Filter the entries below, keeping every line that has the word "minSvn".

[Stored entries]
Start of Block

-- ==== Sys2Proof/Certificates/Slice0/Obligations.lean ====
section
/-! DEFINITION. The statements: what the commands and the steps of the model do, by the rules of the spec. Each docstring names the rules its
statement formalises, and the log entries of the choices it rests on. -/

open Sys2Proof Sys2Proof.Machine

/-- The queue: a step takes the command at the front and runs it on the state without it; with none waiting the block idles. That a microsecond then passes while the module
is up is the model's choice (log 21). -/
def Obligations.StepRunsFront : Prop :=
  ∀ s : State,
    (∀ c rest, s.pending = c :: rest → step s = exec c { s with pending := rest }) ∧
    (s.pending = [] → step s = .next (idleTick s) ∧ (s.power.phase ≠ .raised → s.power.phase ≠ .ready → step s = .next s) ∧
      (idleTick s).mem = s.mem ∧ (idleTick s).pending = [])

/-- Every step keeps the invariant of State.Inv: the device memory, the yard, the host memory seen and the journal store stand in their one canonical form. For every state
and every command. -/
def Obligations.StepKeepsMemoryForm : Prop :=
  ∀ s t : State, State.Inv s → step s = .next t → State.Inv t

/-- R1, R525, R531: no command changes the variant or the queue of waiting commands, and none lowers the minimum SVN of the fuses; so neither does a step, which takes at most
the front of the queue. -/
def Obligations.FusesNeverFall : Prop :=
  (∀ (c : Instr) (s t : State), exec c s = .next t → t.variant = s.variant ∧ t.pending = s.pending ∧ s.flash.minSvn ≤ t.flash.minSvn) ∧
  (∀ s t : State, step s = .next t → t.variant = s.variant ∧ t.pending = s.pending.drop 1 ∧ s.flash.minSvn ≤ t.flash.minSvn)

/-- R88, R139, R141, R352, R361, R446, R472, R497, R498, R522: the module right after reset, before raising has run: nothing waits and no memory lists anything, IDENT.READY
is 0, every control register holds its reset value and every source is disabled; the spare bents are those above the bents in service. Values the spec does not give are
the model's (logs 4, 9 to 12). -/
def Obligations.ResetState : Prop :=
  let s := State.reset
  State.Inv s ∧ s.pending = [] ∧ s.mem.words = [] ∧ s.mem.yard = [] ∧ s.mem.merge = [] ∧ s.mem.poison = [] ∧ s.power.phase = .aux ∧ s.tick = 0 ∧
  (∀ f, (s.fn f).ready = false ∧ (s.fn f).admq.cur.en = false ∧ (s.fn f).dbpg.en = false ∧ (s.fn f).win.space = (if f = 0 then 0 else 3) ∧ ((s.fn f).enabled = true ↔ f = 0)) ∧
  (∀ k, (s.core k).run = .idle ∧ (s.core k).stores = [] ∧ (s.arch k).pl = 2 ∧ (s.arch k).ld = 0 ∧ (s.arch k).evmask = 1 ∧ (s.arch k).corecfg = 0 ∧ (s.arch k).sln = 0 ∧ (s.arch k).tickcmp = 0 ∧
    (∀ i, (s.arch k).regD i = 0 ∧ (s.arch k).regA i = 0 ∧ (s.arch k).regS i = 0 ∧ (s.arch k).regAC i = 0)) ∧
  (∀ l, s.split l = false ∧ (s.bent l).ctxid = 0 ∧ (s.bent l).ptroot = 0 ∧ ∀ i, tget 0 (s.bent l).bench i = 0) ∧
  (∀ n, (s.src n).prio = 0 ∧ (s.src n).pend = false ∧ (s.src n).stat = 0 ∧ (s.src n).insv = none) ∧
  (∀ p, (s.phys p).state = (if p < 32 then 1 else if p < 34 then 2 else 0)) ∧ (∀ l, l < 32 → s.physOf l = l) ∧
  s.power.cap = 720 ∧ s.power.brakecap = 300 ∧ s.power.ttrip = 110 ∧ s.power.tthr = 95 ∧ s.power.idle = 1000 ∧ s.power.poll = 0 ∧
  s.errl.ring = [] ∧ s.disp.jobs = [] ∧ (∀ l, (s.link l).en = true ∧ (s.link l).state = 0)

/-- R95, R120, R132, R150, R165, R170, R216, R223: the fetch. It leaves every core, job, queue, pair, link and host byte as it was, and of a bent everything but its caches
and its errors; the yard keeps its words. Where it traps, the trap is taken at the instruction and the instruction has no effect; where it waits, the instruction stands. A core
that may not issue does nothing; a cause that is ready at the boundary is taken in place of the instruction; an instruction that is no member of the open chain traps
STREAM_CONFIG at the chain. The last five are shown on NOP. -/
def Obligations.FetchAndIssue : Prop :=
  ∀ (k : CoreIx) (len : Nat) (s s1 : State),
    (Issues k len s s1 → (s.arch k).inflight = [] →
      (∀ j, s1.core j = s.core j) ∧ (∀ l, (s1.bent l).bare = (s.bent l).bare) ∧ s1.mem.yard = s.mem.yard ∧ s1.host = s.host ∧ s1.disp.bare = s.disp.bare ∧ s1.pair = s.pair ∧ s1.scarf = s.scarf ∧
        s1.flash = s.flash ∧ s1.ctxs = s.ctxs ∧ s1.tick = s.tick ∧ s1.pending = s.pending) ∧
    (Issues k len s s1 → (s.arch k).pl = 2 → (s.arch k).inflight = [] → s1.mem = s.mem ∧ s1.power = s.power ∧ ∀ l, s1.bent l = s.bent l) ∧
    (ready k s = false → exec (.nop k 0) s = .next s) ∧
    (∀ t sres vres, ready k s = true → readyCause k s = some (t, sres, vres) →
      exec (.nop k 0) s = .next (dueStop k (takeTrap k { t with pc := chainPc (s.core k) (s.arch k).pc } sres vres s))) ∧
    (ready k s = true → readyCause k s = none → testArmed k s = false →
      ((s.core k).chain ≠ [] → exec (.nop k 0) s = .next (takeTrap k (chainOpenTrap (s.core k)) false false s)) ∧
      ((s.core k).chain = [] →
        (∀ t u, fetchInstr k 1 (notePlumb k s) = .trap t u → t.cause < 14 → exec (.nop k 0) s =
          .next (dueStop k (takeTrap k { t with pc := (s.arch k).pc, addr := if t.cause = 1 ∨ t.cause = 2 then (s.arch k).pc else t.addr } false false u))) ∧
        (∀ u, fetchInstr k 1 (notePlumb k s) = .stall u → exec (.nop k 0) s = .next u)))

/-- R176: the ALU group on two data registers. Each writes DX modulo 2^20 with the result of R176 and changes no other register, no memory and nothing outside the core but
the fetch's own traces. A compare writes 1 where its condition holds and 0 where not (codes 10 to 15 are in IllegalForms). -/
def Obligations.AluRegisterForms : Prop :=
  ∀ (k : CoreIx) (x y : Reg) (s s1 : State), Issues k 1 s s1 → Calm k s →
    let dx := (s.arch k).regD x.toNat
    let dy := (s.arch k).regD y.toNat
    let n := dy.toNat % 32
    let w : Bool → Word := fun p => if p then 1 else 0
    exec (.add k x y) s = setsD k 1 x (dx + dy) s1 ∧ exec (.sub k x y) s = setsD k 1 x (dx - dy) s1 ∧
    exec (.and k x y) s = setsD k 1 x (dx &&& dy) s1 ∧ exec (.or k x y) s = setsD k 1 x (dx ||| dy) s1 ∧
    exec (.xor k x y) s = setsD k 1 x (dx ^^^ dy) s1 ∧ exec (.andn k x y) s = setsD k 1 x (dx &&& ~~~dy) s1 ∧
    exec (.shl k x y) s = setsD k 1 x (dx <<< n) s1 ∧ exec (.shr k x y) s = setsD k 1 x (dx >>> n) s1 ∧
    exec (.sar k x y) s = setsD k 1 x (dx.sshiftRight n) s1 ∧ exec (.mov k x y) s = setsD k 1 x dy s1 ∧
    exec (.neg k x y) s = setsD k 1 x (-dy) s1 ∧ exec (.not k x y) s = setsD k 1 x (~~~dy) s1 ∧
    exec (.cc k x y 0) s = setsD k 1 x (w (dx = dy)) s1 ∧ exec (.cc k x y 1) s = setsD k 1 x (w (dx ≠ dy)) s1 ∧
    exec (.cc k x y 2) s = setsD k 1 x (w (dx.toInt < dy.toInt)) s1 ∧ exec (.cc k x y 3) s = setsD k 1 x (w (dx.toInt ≤ dy.toInt)) s1 ∧
    exec (.cc k x y 4) s = setsD k 1 x (w (dy.toInt < dx.toInt)) s1 ∧ exec (.cc k x y 5) s = setsD k 1 x (w (dy.toInt ≤ dx.toInt)) s1 ∧
    exec (.cc k x y 6) s = setsD k 1 x (w (dx.toNat < dy.toNat)) s1 ∧ exec (.cc k x y 7) s = setsD k 1 x (w (dx.toNat ≤ dy.toNat)) s1 ∧
    exec (.cc k x y 8) s = setsD k 1 x (w (dy.toNat < dx.toNat)) s1 ∧ exec (.cc k x y 9) s = setsD k 1 x (w (dy.toNat ≤ dx.toNat)) s1

/-- R177: the immediate forms; shifts by an immediate need IMM10[9:5] 0, and LDI20 XB and XC 0. LDI20 writes the second word. -/
def Obligations.AluImmediateForms : Prop :=
  (∀ (k : CoreIx) (x : Reg) (imm : BitVec 10) (s s1 : State), Issues k 1 s s1 → Calm k s →
     let dx := (s.arch k).regD x.toNat
     exec (.addi k x imm) s = setsD k 1 x (dx + imm.signExtend 20) s1 ∧ exec (.ldi k x imm) s = setsD k 1 x (imm.signExtend 20) s1 ∧
     exec (.lui k x imm) s = setsD k 1 x (imm ++ dx.extractLsb' 0 10) s1 ∧ exec (.andi k x imm) s = setsD k 1 x (dx &&& imm.setWidth 20) s1 ∧
     exec (.ori k x imm) s = setsD k 1 x (dx ||| imm.setWidth 20) s1 ∧ exec (.xori k x imm) s = setsD k 1 x (dx ^^^ imm.setWidth 20) s1 ∧
     (imm.toNat < 32 →
       exec (.shli k x imm) s = setsD k 1 x (dx <<< imm.toNat) s1 ∧ exec (.shri k x imm) s = setsD k 1 x (dx >>> imm.toNat) s1 ∧
       exec (.sari k x imm) s = setsD k 1 x (dx.sshiftRight imm.toNat) s1)) ∧
  (∀ (k : CoreIx) (xa : Reg) (imm : Word) (s s1 : State), Issues k 2 s s1 → Calm k s → exec (.ldi20 k xa 0 0 imm) s = setsD k 2 xa imm s1)

/-- R175, R177, R182, R184: each long compare writes 1 to its destination when the condition holds and 0 when it does not, with the table of codes that AluRegisterForms
spells out. -/
def Obligations.CompareForms : Prop :=
  ∀ (k : CoreIx) (xa xb xc : Reg) (imm : Word) (s s1 : State), Calm k s →
    let w : Bool → Word := fun p => if p then 1 else 0
    let d : Reg → Word := fun r => (s.arch k).regD r.toNat
    (Issues k 2 s s1 → ∀ b : Bool,
      (condHolds xc.toNat (d xb) imm = some b → exec (.cmpi k xa xb xc imm) s = setsD k 2 xa (w b) s1) ∧
      (imm.toNat < 16 → condHolds imm.toNat (d xb) (d xc) = some b → exec (.cmp k xa xb xc imm) s = setsD k 2 xa (w b) s1) ∧
      (addrCond (imm.toNat % 16) = true → condHolds (imm.toNat % 16) ((s.arch k).regA xb.toNat) ((s.arch k).regA xc.toNat) = some b →
        exec (.cmpa k xa xb xc imm) s = setsD k 2 xa (w b) s1) ∧
      (xb.toNat < 4 → condHolds (imm.toNat % 16) ((s.arch k).regAC xb.toNat) 0 = some b → exec (.accmp k xa xb xc imm) s = setsD k 2 xa (w b) s1))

End of Block

Output for this task:
  (∀ (c : Instr) (s t : State), exec c s = .next t → t.variant = s.variant ∧ t.pending = s.pending ∧ s.flash.minSvn ≤ t.flash.minSvn) ∧
  (∀ s t : State, step s = .next t → t.variant = s.variant ∧ t.pending = s.pending.drop 1 ∧ s.flash.minSvn ≤ t.flash.minSvn)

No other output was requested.